В течение всего времени, пока Костик вдохновенно излагал Палычу свой план, Виталик вздыхал и поглядывал вверх на усыпанные снегом кроны парковых лип и клёнов. Этот немой комментарий был замечен Палычем и постепенно перевёл его состояние из радужного в насторожённое. Он приостановил излияния рождающегося на глазах судьи, прокурора, адвоката, не всё ли равно:

– Ваша Честь, давайте прервёмся, покурим по одной и выслушаем доводы против, т.е. в защиту другой стороны, – Палыч положил руку на плечо Виталика, отодвинулся и, по-профессорски поправляя мнимые очки на переносице, поинтересовался хорошо поставленным голосом хазановского попугая: – Какие мысли мешают вам присоединиться к нам, коллега?

– Такая сделка выглядит притворной.

– Федя! Мы не притворяемся, мы всерьёз и надолго... Не надувайся, знаю, что ты не Федя. Но так надо, Федя, надо. В то время как наши космические корабли бороздят...

– Ладно, объясню: притворная сделка скрывает собой другую, которая по каким-либо причинам, скорее, незаконным, не может быть совершена. Вот и просвещаю вас: судом она именно так и будет квалифицирована... Если дойдёт до суда.

– А мне как быть!?.. – и Палыч с Виталика переключился на Костика. – Константин Юрьевич, с тоскою я смотрю на ваше поколение: факультет-то у вас один, а курсы разные.

Укор, высказанный в шутливой форме, подействовал на Костика как удар плетью: он покраснел и онемел одновременно.
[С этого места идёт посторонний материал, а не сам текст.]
-- ==== Sys2Proof/Laws/State.lean ====
section
/-! SUPPORT. One lemma per field per update of `State`, so that no later proof unfolds a record update. -/

namespace Sys2Proof.Machine

/-! ### emit -/

@[simp] theorem emit_cfg (e : Event) (s : State) : (emit e s).cfg = s.cfg := rfl
@[simp] theorem emit_st (e : Event) (s : State) : (emit e s).st = s.st := rfl
@[simp] theorem emit_mode (e : Event) (s : State) : (emit e s).mode = s.mode := rfl
@[simp] theorem emit_lutLoaded (e : Event) (s : State) : (emit e s).lutLoaded = s.lutLoaded := rfl
@[simp] theorem emit_busHeld (e : Event) (s : State) : (emit e s).busHeld = s.busHeld := rfl
@[simp] theorem emit_prc (e : Event) (s : State) : (emit e s).prc = s.prc := rfl
@[simp] theorem emit_orchMode (e : Event) (s : State) : (emit e s).orchMode = s.orchMode := rfl
@[simp] theorem emit_fpValid (e : Event) (s : State) : (emit e s).fpValid = s.fpValid := rfl
@[simp] theorem emit_fp (e : Event) (s : State) : (emit e s).fp = s.fp := rfl
@[simp] theorem emit_pinRst (e : Event) (s : State) : (emit e s).pinRst = s.pinRst := rfl
@[simp] theorem emit_pinDc (e : Event) (s : State) : (emit e s).pinDc = s.pinDc := rfl
@[simp] theorem emit_pinCs (e : Event) (s : State) : (emit e s).pinCs = s.pinCs := rfl
@[simp] theorem emit_trace (e : Event) (s : State) : (emit e s).trace = s.trace ++ [e] := rfl
@[simp] theorem emit_answer (e : Event) (s : State) : (emit e s).answer = s.answer := rfl
@[simp] theorem emit_inbox (e : Event) (s : State) : (emit e s).inbox = s.inbox := rfl
@[simp] theorem emit_busy (e : Event) (s : State) : (emit e s).busy = s.busy := rfl
@[simp] theorem emit_spi (e : Event) (s : State) : (emit e s).spi = s.spi := rfl
@[simp] theorem emit_modInit (e : Event) (s : State) : (emit e s).modInit = s.modInit := rfl

/-! ### clearLatches -/

@[simp] theorem clearLatches_cfg (s : State) : (clearLatches s).cfg = s.cfg := rfl
@[simp] theorem clearLatches_st (s : State) : (clearLatches s).st = s.st := rfl
@[simp] theorem clearLatches_mode (s : State) : (clearLatches s).mode = s.mode := rfl
@[simp] theorem clearLatches_lutLoaded (s : State) : (clearLatches s).lutLoaded = s.lutLoaded := rfl
@[simp] theorem clearLatches_busHeld (s : State) : (clearLatches s).busHeld = s.busHeld := rfl
@[simp] theorem clearLatches_prc (s : State) : (clearLatches s).prc = s.prc := rfl
@[simp] theorem clearLatches_orchMode (s : State) : (clearLatches s).orchMode = s.orchMode := rfl
@[simp] theorem clearLatches_fpValid (s : State) : (clearLatches s).fpValid = s.fpValid := rfl
@[simp] theorem clearLatches_fp (s : State) : (clearLatches s).fp = s.fp := rfl
@[simp] theorem clearLatches_pinRst (s : State) : (clearLatches s).pinRst = none := rfl
@[simp] theorem clearLatches_pinDc (s : State) : (clearLatches s).pinDc = none := rfl
@[simp] theorem clearLatches_pinCs (s : State) : (clearLatches s).pinCs = none := rfl
@[simp] theorem clearLatches_trace (s : State) : (clearLatches s).trace = s.trace := rfl
@[simp] theorem clearLatches_answer (s : State) : (clearLatches s).answer = s.answer := rfl
@[simp] theorem clearLatches_inbox (s : State) : (clearLatches s).inbox = s.inbox := rfl
@[simp] theorem clearLatches_busy (s : State) : (clearLatches s).busy = s.busy := rfl
@[simp] theorem clearLatches_spi (s : State) : (clearLatches s).spi = s.spi := rfl
@[simp] theorem clearLatches_modInit (s : State) : (clearLatches s).modInit = s.modInit := rfl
Палыч повернулся к Виталику:

– Слушаю вас внимательно, о Великий Балда!.. Ну вот, опять надуваешься, как Конёк-Горбунёк! Этим словом Хоттабыч выражал высшую степень почтения к молодым да ранним. А что вы читали в лагерях?.. Не зарекайся, знаю, что не был. Я о других: взвейтесь кострами, тёмные ночи, мы – пионеры, дети рабочих. Кстати, чтобы я не искал подмену словам-признакам глубокого уважения к тебе, – как там вас по-батюшке?

– Как и вас: Петрович.

– Сынок, всё у тебя не так "как": меня-то – Палыч, а во-вторых, мы с самого начала были "на ты"... Виталий Петрович, как надо повести дело, чтобы не было мучительно больно, когда станет заметно, что мы притворяемся?  Давай, Виталик.

– Как я понял, речь идёт о двухкомнатной хрущёвке. После сделки квартира по факту станет коммунальной, а к этому она не подготовлена – вот здесь и спрятан корень признания вашего наивного притворства.
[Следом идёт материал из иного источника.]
-- ==== Sys2Proof/Laws/Exec.lean ====
section
/-! SUPPORT. Every instruction in one form: entry states, operand precondition, an error found before the first step, steps,
value. A proof over all instructions goes through `exec_eq_runPlan` and facts about `plan`, and unfolds no meaning. -/

namespace Sys2Proof.Machine

/-- What an instruction is made of, read off the state it starts in. -/
structure Plan where
  entry : List St
  accepted : Bool
  early : Option Raise
  actions : List Action
  value : Value

/-- The body of a plan. -/
def Plan.body (p : Plan) (s : State) : Run :=
  match p.early with
  | some e => .raised e s
  | none => runAll p.actions s

/-- Runs a plan in the wrapper. -/
def runPlan (p : Plan) (s : State) : State :=
  hostOp p.entry p.accepted p.body p.value s

/-- The steps of an operation that is sent in Ready, or of one with other entry states, that answers no value. -/
def planSteps (entry : List St) (accepted : Bool) (as : List Action) : Plan :=
  ⟨entry, accepted, none, as, .none⟩

/-- The error for a raster of the wrong shape. -/
def shapeError (c : Config) (img : Raster) : Option Raise :=
  match orientation c img with
  | some _ => none
  | none => some (.unsupportedImageDimensions img.iw img.ih)

/-- An operation that computes a value in any state. -/
def planPure (accepted : Bool) (early : Option Raise) (v : Value) : Plan :=
  ⟨allStates, accepted, early, [], v⟩
where
  allStates : List St :=
    [.uninitialized, .resetting, .awaitingBusyClear, .ready, .transmittingCommand, .transmittingData,
      .triggeringRefresh, .sleeping]

/-- The buffer an encoder answers; the empty list where the raster has no orientation. -/
def encodedBuffer (c : Config) (img : Raster) (enc : Config → Orientation → Raster → List Byte) : List Byte :=
  match orientation c img with
  | some o => enc c o img
  | none => []

/-- REFRESH.m as a plan. -/
def planRefresh (m : Mode) (buf : List Byte) (pp : Bool) (s : State) : Plan :=
  planSteps entryVisible (refreshAccepted s.cfg m buf pp) (refreshActions s.cfg s.lutLoaded (selectMode s m pp) buf)

/-- UPDATE.m as a plan. -/
def planUpdate (m : Mode) (img : Raster) (pp force : Bool) (s : State) : Plan :=
  ⟨entryVisible, updateAccepted m pp, shapeError s.cfg img,
    if shouldUpdate s (Config.fingerprint img) force then
      refreshActions s.cfg s.lutLoaded (selectMode s m pp) (encodedBuffer s.cfg img (encodeFor m)) ++
        [.store (Config.fingerprint img)]
    else [],
    .transmitted (shouldUpdate s (Config.fingerprint img) force)⟩

/-- A wire command sent byte by byte, as a plan. -/
def planWire (w : WireCommand) : Plan := planSteps entryReady true (wireActions w)

/-- A frame command as a plan. -/
def planFrame (c : Config) (w : WireCommand) : Plan :=
  planSteps entryReady (w.payload.length == monoLen c) (frameActions w)

/-- The plan of every instruction. -/
def plan (i : Instr) (s : State) : Plan :=
  match i with
  | .encMono img => planPure true (shapeError s.cfg img) (.bytes (encodedBuffer s.cfg img encodeMono))
  | .encGray img => planPure true (shapeError s.cfg img) (.bytes (encodedBuffer s.cfg img encodeGray))
  | .repack g =>
    planPure (g.length == grayLen s.cfg) none
      (.planes (repackPlane s.cfg plane1Rule g) (repackPlane s.cfg plane2Rule g))
  | .reset => planSteps entryVisible true [.acquire, .resetPulse]
  | .waitIdle poll => planSteps entryWait true [.waitIdle (pollOperand poll)]
  | .sendCmd op => planSteps entryReady true [.sendCmd op]
  | .sendData b => planSteps entryReady true [.sendData b]
  | .sendBulk bs => planSteps entryReady true [.sendBulk bs]
  | .setWindow x0 y0 x1 y1 => planSteps entryReady true (setWindowActions ⟨x0, y0, x1, y1⟩)
  | .setCursor x y => planSteps entryReady true (setCursorActions x y)
  | .loadLut => planSteps entryReady (!s.lutLoaded) (loadLutActions s.cfg)
  | .initFull => planSteps entryVisible true (initActions s.cfg s.lutLoaded .full)
  | .initFast => planSteps entryVisible true (initActions s.cfg s.lutLoaded .fast)
  | .initPartial => planSteps entryVisible true (initActions s.cfg s.lutLoaded .part)
  | .initGrayscale => planSteps entryVisible true (initActions s.cfg s.lutLoaded .grayscale)
  | .triggerFull => planSteps entryReady true (triggerActions .full)
  | .triggerFast => planSteps entryReady true (triggerActions .fast)
  | .triggerPartial => planSteps entryReady true (triggerActions .part)
  | .triggerGrayscale => planSteps entryReady true (triggerActions .grayscale)
  | .sleep => planSteps entryReady true (sleepActions s.cfg)
  | .refreshFull buf pp => planRefresh .full buf pp s
  | .refreshFast buf pp => planRefresh .fast buf pp s
  | .refreshGrayscale buf pp => planRefresh .grayscale buf pp s
  | .fpCompute img => planPure true none (.digest (Config.fingerprint img))
  | .shouldUpdate fp force => planPure true none (.bit (shouldUpdate s fp force))
  | .updateFull img pp force => planUpdate .full img pp force s
  | .updateFast img pp force => planUpdate .fast img pp force s
  | .updateGrayscale img pp force => planUpdate .grayscale img pp force s
  | .wireDriverOutputControl => planWire (cmdDriverOutput s.cfg)
  | .wireDataEntryMode => planWire cmdDataEntry
  | .wireResetDeepSleep => planWire cmdResetDeepSleep
  | .wireSetRamXWindow x0 x1 => planWire (cmdXWindow x0 x1)
  | .wireSetRamYWindow y0 y1 => planWire (cmdYWindow y0 y1)
  | .wireBorderWaveform b => planWire (cmdBorder b)
  | .wireBoosterSoftStart => planWire cmdBooster
  | .wireTempSensorSelect => planWire cmdTempSensor
  | .wireSetRamXAddrCounter x => planWire (cmdXCounter x)
  | .wireSetRamYAddrCounter y => planWire (cmdYCounter y)
  | .wireDisplayUpdateControl2 ctl => planWire (cmdUpdateControl ctl)
  | .wireMasterActivation => planWire cmdMasterActivation
  | .wireWriteLutRegister => planWire (cmdLut s.cfg)
  | .wireGateLineEnd => planWire (cmdGateLineEnd s.cfg)
  | .wireGateDrivingVoltage => planWire (cmdGateVoltage s.cfg)
  | .wireVcomRegister => planWire (cmdVcom s.cfg)
  | .wireWriteBwRamPlane1 bs => planFrame s.cfg (cmdRamPlane1 bs)
  | .wireWriteBwRamPlane2 bs => planFrame s.cfg (cmdRamPlane2 bs)
  | .wireDeepSleep => planWire cmdDeepSleep

theorem mem_allStates (v : St) : v ∈ planPure.allStates := by
  cases v <;> decide

theorem runPlan_pure_error (e : Raise) (v : Value) (s : State) :
    runPlan (planPure true (some e) v) s = answerWith (.error e) s :=
  hostOp_raised (mem_allStates s.st) rfl

theorem runPlan_pure_ok (v : Value) (s : State) : runPlan (planPure true none v) s = answerWith (.ok v) s :=
  hostOp_done (mem_allStates s.st) rfl

theorem runPlan_pure_refused (v : Value) (s : State) : runPlan (planPure false none v) s = refuse s :=
  hostOp_refused (.inr rfl)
Слушали Виталика с открытыми ртами. В глазах Палыча отражалось "силён!", в голове Костика стучало "когда?" Виталик этого не замечал, он как бы считывал информацию, развешенную на пушистых, белых ветвях раскидистого клёна. Виталик сделал отступление и оглядел лица приятелей:

– Тебя, Палыч, никто не обяжет возвращать покупателю деньги, и он тебя зарежет. Как ты говорил по поводу Костиного гонорара? "Шутка"?.. А теперь – к главному, – продолжил Виталик в прежней манере, как глухарь на току, ничего не замечая, кроме своей песни. – Во-первых, надо сделать перепланировку. Во-вторых, застолбить у нотариуса перераспределение долей. В-третьих, установить счётчики и разделить счета. И тогда, дорогой Пётр Палыч, вашу комнату можно будет выставить на продажу. Не в твою ли честь крепость и порт, о Великий Игрок?
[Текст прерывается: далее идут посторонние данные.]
/-- The only step that puts a command item on the wire is SendCmd, and the item is its operand (R132, R134, R136). -/
theorem runAction_commandsWithin (a : Action) (s : State) :
    CommandsWithin (fun b => a = .sendCmd b) s (runState (runAction a s)) := by
  cases a with
  | acquire => exact acquire_commandsWithin _ s
  | resetPulse => exact commandsWithin_of_no_xfer (resetPulse_trace s) (by decide)
  | waitIdle poll => exact waitIdle_commandsWithin _ poll s
  | sendCmd op => exact send_commandsWithin (by simp [itemsOf, dcCommand, eq_comm]) _ s
  | sendData b => exact send_commandsWithin (fun _ h => absurd h data_items_no_command) _ s
  | sendBulk bs => exact send_commandsWithin (fun _ h => absurd h data_items_no_command) _ s
  | beginTrigger => exact commandsWithin_of_same_trace rfl
  | markLutLoaded => exact commandsWithin_of_same_trace rfl
  | setMode m => exact commandsWithin_of_same_trace rfl
  | delay n => exact commandsWithin_of_no_xfer (evs := [.delay n]) rfl (by simp [Event.isXfer])
  | endSession => exact commandsWithin_of_no_xfer (evs := [.modExit]) rfl (by decide)
  | countRefresh m => exact commandsWithin_of_same_trace (by simp [runAction, runState])
  | store d => exact commandsWithin_of_same_trace rfl

/-- An instruction puts no command item on the wire but the opcodes its steps send. -/
theorem exec_commandsWithin {i : Instr} {s t : State} (h : exec i s = .next t) :
    CommandsWithin (fun b => .sendCmd b ∈ (plan i s).actions) s t := by
  rw [exec_eq_runPlan] at h
  cases h
  have start : CommandsWithin (fun b => .sendCmd b ∈ (plan i s).actions) s s := commandsWithin_of_same_trace rfl
  refine runPlan_keeps (P := CommandsWithin _ s) (fun _ _ _ hu => hu) start
    (runAll_keeps (CommandsWithin _ s) (fun a ha u hu => ?_) start)
  exact hu.trans ((runAction_commandsWithin a u).mono fun b hb => hb ▸ ha)

/-! ### The opcodes of each operation's steps (R170) -/

section Steps
variable {b : Byte} {c : Config} {m : Mode} {loaded : Bool}

@[simp] theorem sendCmd_mem_wireActions {w : WireCommand} : .sendCmd b ∈ wireActions w ↔ b = w.op := by
  simp [wireActions]

@[simp] theorem sendCmd_mem_frameActions {w : WireCommand} : .sendCmd b ∈ frameActions w ↔ b = w.op := by
  simp [frameActions]

theorem sendCmd_mem_commands {ws : List WireCommand} :
    .sendCmd b ∈ ws.flatMap wireActions ↔ b ∈ ws.map WireCommand.op := by
  simp [eq_comm]

theorem sendCmd_mem_setWindow {w : Window} (h : .sendCmd b ∈ setWindowActions w) : b ∈ [0x44, 0x45] := by
  simpa [setWindowActions, cmdXWindow, opXWindow, cmdYWindow, opYWindow] using h

theorem sendCmd_mem_setCursor {x : BitVec 10} {y : BitVec 16} (h : .sendCmd b ∈ setCursorActions x y) :
    b ∈ [0x4E, 0x4F] := by
  simpa [setCursorActions, cmdXCounter, opXCounter, cmdYCounter, opYCounter] using h

theorem sendCmd_mem_loadLut (h : .sendCmd b ∈ loadLutActions c) : b ∈ [0x32, 0x03, 0x04, 0x2C] := by
  simpa [loadLutActions_eq, sendCmd_mem_commands, listLut] using h

/-- The opcodes of the common register block (R202). -/
theorem sendCmd_mem_commonRegs {border : Border} (h : .sendCmd b ∈ commonRegsActions c border) : b ∈ regOpcodes := by
  rw [commonRegsActions_eq] at h
  exact sendCmd_mem_commands.1 h

theorem sendCmd_mem_fastFlag (h : .sendCmd b ∈ fastFlagActions) : b ∈ [0x22, 0x20] := by
  simpa [fastFlagActions, cmdUpdateControl, opUpdateControl, cmdMasterActivation, opMasterActivation] using h

theorem sendCmd_mem_trigger (h : .sendCmd b ∈ triggerActions m) : b ∈ [0x22, 0x20] := by
  rw [triggerActions_eq] at h
  simpa [sendCmd_mem_commands, listTrigger] using h

theorem sendCmd_mem_sleep (h : .sendCmd b ∈ sleepActions c) : b = 0x10 := by
  simpa [sleepActions, cmdDeepSleep, opDeepSleep] using h

/-- The opcodes of an initialisation, by the record of its mode (R206). -/
def initOpcodes (m : Mode) (loaded : Bool) : List Byte :=
  (if (modeRecord m).sendsReset then [0x12] else []) ++ regOpcodes ++
    (if (modeRecord m).fastFlag then [0x22, 0x20] else []) ++
    (if (modeRecord m).lutRequired && !loaded then [0x32, 0x03, 0x04, 0x2C] else [])

/-- INIT in a mode. -/
def initInstr (m : Mode) : Instr :=
  match m with
  | .full => .initFull
  | .fast => .initFast
  | .part => .initPartial
  | .grayscale => .initGrayscale

theorem initOpcodes_mayCommand (m : Mode) (loaded : Bool) :
    ∀ b ∈ initOpcodes m loaded, mayCommand (initInstr m) b = true := by
  cases m <;> cases loaded <;> decide

theorem sendCmd_mem_init (h : .sendCmd b ∈ initActions c loaded m) : b ∈ initOpcodes m loaded := by
  simp only [initActions, List.mem_append] at h
  simp only [initOpcodes, List.mem_append]
  rcases h with (((((hstart | hreset) | hregs) | hwait) | hfast) | hlut) | hmode
  · simp at hstart
  · split_ifs at hreset with hsends
    · rw [if_pos hsends]
      exact .inl (.inl (.inl (by simpa [cmdResetDeepSleep, opResetDeepSleep] using hreset)))
    · cases hreset
  · exact .inl (.inl (.inr (sendCmd_mem_commonRegs hregs)))
  · simp at hwait
  · split_ifs at hfast with hflag
    · rw [if_pos hflag]
      exact .inl (.inr (sendCmd_mem_fastFlag hfast))
    · cases hfast
  · split_ifs at hlut with hloads
    · rw [if_pos hloads]
      exact .inr (sendCmd_mem_loadLut (by simpa using hlut))
    · cases hlut
  · simp at hmode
Палыч, как бы делясь с Костиком новым приятным фактом, потыкал пальцем в сторону Виталика:

– Моя школа!.. Ну, что застыли? Замёрзли? К нам едет ревизор? – Палыч взял себя в руки и открыл кейс. – Пора бы и по первой! Ух! Даже в горле пересохло.

Достигается это исключительно упражнением, как говорил Лариосику герой Басова: кейс – на коленки, на крышку – задубевшие чебуреки и гранёный "сталинский" стакан с ободком, извлечённый из тайника, роль которого играло дупло. Зашуршала обёрточная фольга плавленого сыра "Дружба", а по ободку звонко застучало горлышко "Столичной".

 – Игрок, говоришь: уж полночь близится, а Германа всё нет!? Напомнил под руку! – и Палыч фальшиво поплевал через левое плечо.  

– Откуда у тебя такие сведения, – спросил раздавленный Костик.

– Летом у Филатова было одно дело. Похожий жилищный вопрос там проходил стороной, и он попросил меня помочь. Палыч, а как твою бывшую зовут? Человек всё-таки.

– Иришка, а дочку – Надюшка. И квартирка здесь недалеко.

У Виталика в голове ­– щёлк, и видео назад – раз, и опять про ту осень! Похолодело и сердце, и спина, пальцы задрожали...

 

***

 

– За сколько ты думаешь продать свою долю?.. Ясно. А если перевод в коммуналку свалить на покупателя… сбросишь пятьсот?

– Подумать надо... Сброшу, – Палыч поперхнулся сигаретным дымом и с подозрением, – выдала робкая надежда в интонации последних слов Виталика, – заглянул ему в глаза: – Ты что, сам решил купить?.. Смотри, в жизни минёр ошибается только раз.

– Боевые я получил, сохранил, за службу поднакопил. Вложить в недвижимость – святое дело.

Костик насторожился, развернулся, наморщил лоб и начал сосредотачиваться.

– Признаюсь, мужики, сам себе противен был, точил червячок, а теперь ­– ух, гора с плеч! Буду спокоен за неё и за дочку. Всё-таки моя милиция – это тебе не хухры-мухры!

– Ирину мы подготовим. Думаю, что получится. Она ж не всё должна знать. Фантазии подключим: комнаты проходные, а может и бомж вселиться, и наркоман, да мало ли кто. А женщина купит, так станет мужиков похотливых водить! Стоит покупателю прописаться, потом не выселишь, и останется квартира с обременением.

– Погоди, погоди, что-то я въехать не могу, – вмешался Костик и бросил в сторону Палыча: – Н-наливай! – и снова другу: – Ты что, меня одного оставить хочешь?

– А ты решил, что мы с тобой шведской семьёй жить будем? Или, пока один кувыркается, другой пусть по улицам круги наматывает. Подумай, брат, здесь глазом не успеешь моргнуть, и вот он – тридцатник!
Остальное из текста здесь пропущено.